# Using cardboard for landscapes



## Aminnich (Nov 17, 2014)

Hey guys, as some of you know I like to save money wherever I can. I'm running out of styrofoam for mountains and what not. I'm thinking about using cardboard, but not the way it is usually used. I'd stack the cardboard not weave it together. 

What do you think??


----------



## cv_acr (Oct 28, 2011)

That would require a LOT of cardboard and probably be quite heavy.


----------



## traction fan (Oct 5, 2014)

*Cardboard scenery base?*



Aminnich said:


> Hey guys, as some of you know I like to save money wherever I can. I'm running out of styrofoam for mountains and what not. I'm thinking about using cardboard, but not the way it is usually used. I'd stack the cardboard not weave it together.
> 
> What do you think??


Aminnich;

Two potential problems. 1) If it gets wet, when you apply plaster or dirt, grass, etc., the cardboard will soak up water and develop the nasty smell of stagnant water. It will also create mold, in time.
2) Cardboard burns.(though so does foam) It's a possible fire hazard.
Also cardboard, in bulk, is not all that light, in fact it can be fairly heavy. This might not mater if you don't plan on moving the railroad often.(ie. modules that have to be put away when not in use.)
If you're out of Styrofoam, you can probably get all you need for free. Check with any appliance, or electronics store. They probably throw out a lot of Styrofoam packing material. Granted this will most likely be the white, "bead board" type, which is not as good for scenery as the pink, or blue, "extruded",insulation board you may be using. Bead board would be OK for filler, under whatever you use for a top coating on your scenery. I've even demoed bead board as finish layer; painted, and then covered by real dirt, and ground foam grass. It's more delicate than extruded foam, but it works, and looks good. Sometimes, extruded foam is used for shaped packing material, especially for heavy items like washing machines. You might want to check around your area, and see what's available.

Traction Fan


----------



## Aminnich (Nov 17, 2014)

I didn't think about those cons to using cardboard. 

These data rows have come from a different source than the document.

-- ==== Sys2Proof/Machine/Access.lean ====
section
/-!
DEFINITION. A register write by an engine: what lets it through (R97, R191, R227, R406), who may
write what (R97, R150), and the exceptions it raises.
-/

namespace Sys2Proof.Machine

/-- What a register's own rule makes of a write: the state after it, or PRIV. -/
inductive WOut where
  | done (s : State)
  | priv

/-- The owner code of a peripheral field of PROT_OWNPER: 0 Millstone, 1 Miller, 2 Flume, 3 none. -/
def ownerIs (e : Engine) (code : Nat) : Bool :=
  match e with
  | .msp0 => code == 0
  | .miller => code == 1
  | .flume => code == 2
  | _ => false

/-- The safe outputs' owner: codes other than 0b00 are read as none (R98). -/
def soutOwner (code : Nat) : Nat := if code = 0 then 0 else 3

/-- The engine may write the register at `a` under the ownership tables; before SEAL none is
checked (R96, R97). -/
def State.ownerOk (s : State) (e : Engine) (a : Nat) : Bool :=
  if !s.sealed then true
  else if 0x40200000 ≤ a ∧ a < 0x40205000 then
    bridges.any (fun b => decide (a / 0x1000 = 0x40200 + b.val) && s.owns e b)
  else if 0x40600000 ≤ a ∧ a < 0x40601000 then ownerIs e (s.f Fld.PROT_OWNPER_CAN0)
  else if 0x40601000 ≤ a ∧ a < 0x40602000 then ownerIs e (s.f Fld.PROT_OWNPER_CAN1)
  else if 0x40580000 ≤ a ∧ a < 0x40600000 then ownerIs e (s.f Fld.PROT_OWNPER_RACE)
  else if 0x40308000 ≤ a ∧ a < 0x40309000 then ownerIs e (s.f Fld.PROT_OWNPER_RPT)
  else if 0x40300000 ≤ a ∧ a < 0x40306000 ∧ 0x40 ≤ a % 0x1000 ∧ a % 0x1000 < 0x60 then
    ownerIs e (s.f Fld.PROT_OWNPER_COGCMP)
  else if a = 0x40500008 then ownerIs e (soutOwner (s.f Fld.PROT_OWNPER_SOUT))
  else true

/-- A Sluice engine stores only to its own SLU block and to BRG blocks (R191). -/
def sluMayStore (n : Fin 5) (a : Nat) : Bool :=
  a / 0x10000 == 0x4010 + n.val || decide (0x40200000 ≤ a ∧ a < 0x40205000)

/-- What keeps a register write from its register's rule: an exception, or nothing but an event. -/
inductive Gate1 where
  | pass | exc (c : Exc) | dropped (src : Nat) | notOwner
deriving DecidableEq, Repr

/-- The checks before a register write, in the order of R154; ownership comes last. -/
def State.writeGate (s : State) (e : Engine) (a : Nat) : Gate1 :=
  match e with
  | .slu n =>
    if !sluMayStore n a then .exc { code := 5, bad := some (BitVec.ofNat 32 a) }
    else if !s.ownerOk e a then .notOwner else .pass
  | .flume =>
    if !s.permits e .wr a then .dropped 11
    else if !s.ownerOk e a then .notOwner else .pass
  | _ =>
    if !s.permits e .wr a then .exc { code := 5, bad := some (BitVec.ofNat 32 a) }
    else if !s.ownerOk e a then .notOwner else .pass

/-- A write refused by the ownership rule: ignored, source 10, VIOL (R97). -/
def State.refuseOwner (s : State) : State := (s.raise 10).satAdd Fld.PROT_SEAL_VIOL 1

/-- A register write's effect: PRIV before the region's refusal (R154), then the gate, then the
register's own rule `h`. -/
def State.writeEff (s : State) (e : Engine) (a : Nat) (h : State → WOut) : State ⊕ Exc :=
  match h s with
  | .priv => .inr { code := 2, info := 3, bad := some (BitVec.ofNat 32 a) }
  | .done t =>
    match s.writeGate e a with
    | .pass => .inl t
    | .exc c => .inr c
    | .dropped n => .inl (s.raise n)
    | .notOwner => .inl s.refuseOwner

/-- A write reserved to supervisor-level Millstone code of core 0: task level and core 1 raise PRIV,
every other engine's write is ignored (R28, R89, R106, R150, R227). -/
def State.mspOnly (s : State) (e : Engine) (h : State) : WOut :=
  if !s.super e then .priv
  else match e with
    | .msp0 => .done h
    | .msp1 => .priv
    | _ => .done s

/-- As `mspOnly`, but either core of a split pair may write (R192). -/
def State.mspEither (s : State) (e : Engine) (h : State) : WOut :=
  if !s.super e then .priv
  else if isMsp e then .done h else .done s

/-- A write taken from the Miller core only; any other is ignored. -/
def State.millerOnly (s : State) (e : Engine) (h : State) : WOut :=
  .done (match e with | .miller => h | _ => s)

/-- A plain write (R103). -/
def State.plainWrite (s : State) (a : Nat) (v : Word) : State :=
  match kindAt a with
  | some k => s.writeFields k a v
  | none => s

end Sys2Proof.Machine
end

Traction fan: I'm using the beaded foam for landscape (not my choice my parents picked up hide rectangle pieces cheap) I could go the the apploance places as you said, but those pieces are weird shapes and would be difficult to use. 

If I totally run off the styrofoam, I'll prob just do the weave method with the cardboard boxes I got.


----------



## tkruger (Jan 18, 2009)

Here is what I did for my hills and it is light and strong. I built a cardboard lattice / sub structure with inter woven thin strips. These only needed to be a skeleton for use during the building process. Then using old papers (news, flyers, kids homework) and white glue I made all the hills using paper mache. Used the non school glue type white glue so it does not disintegrate when wet. Came out strong in the end.


----------



## Aminnich (Nov 17, 2014)

That is what I'm seeing a lot of people doing, the paper mâché seems to work out really well. A future problem I have is moving a lot and the chance of that breaking is pretty high when it gets banged around. And from my experience moving (many times) model train stuff breaks the easiest.


----------



## CTValleyRR (Jul 26, 2014)

You may be right about it's susceptibility to damage, but is this your "forever" layout, or just your "now" layout?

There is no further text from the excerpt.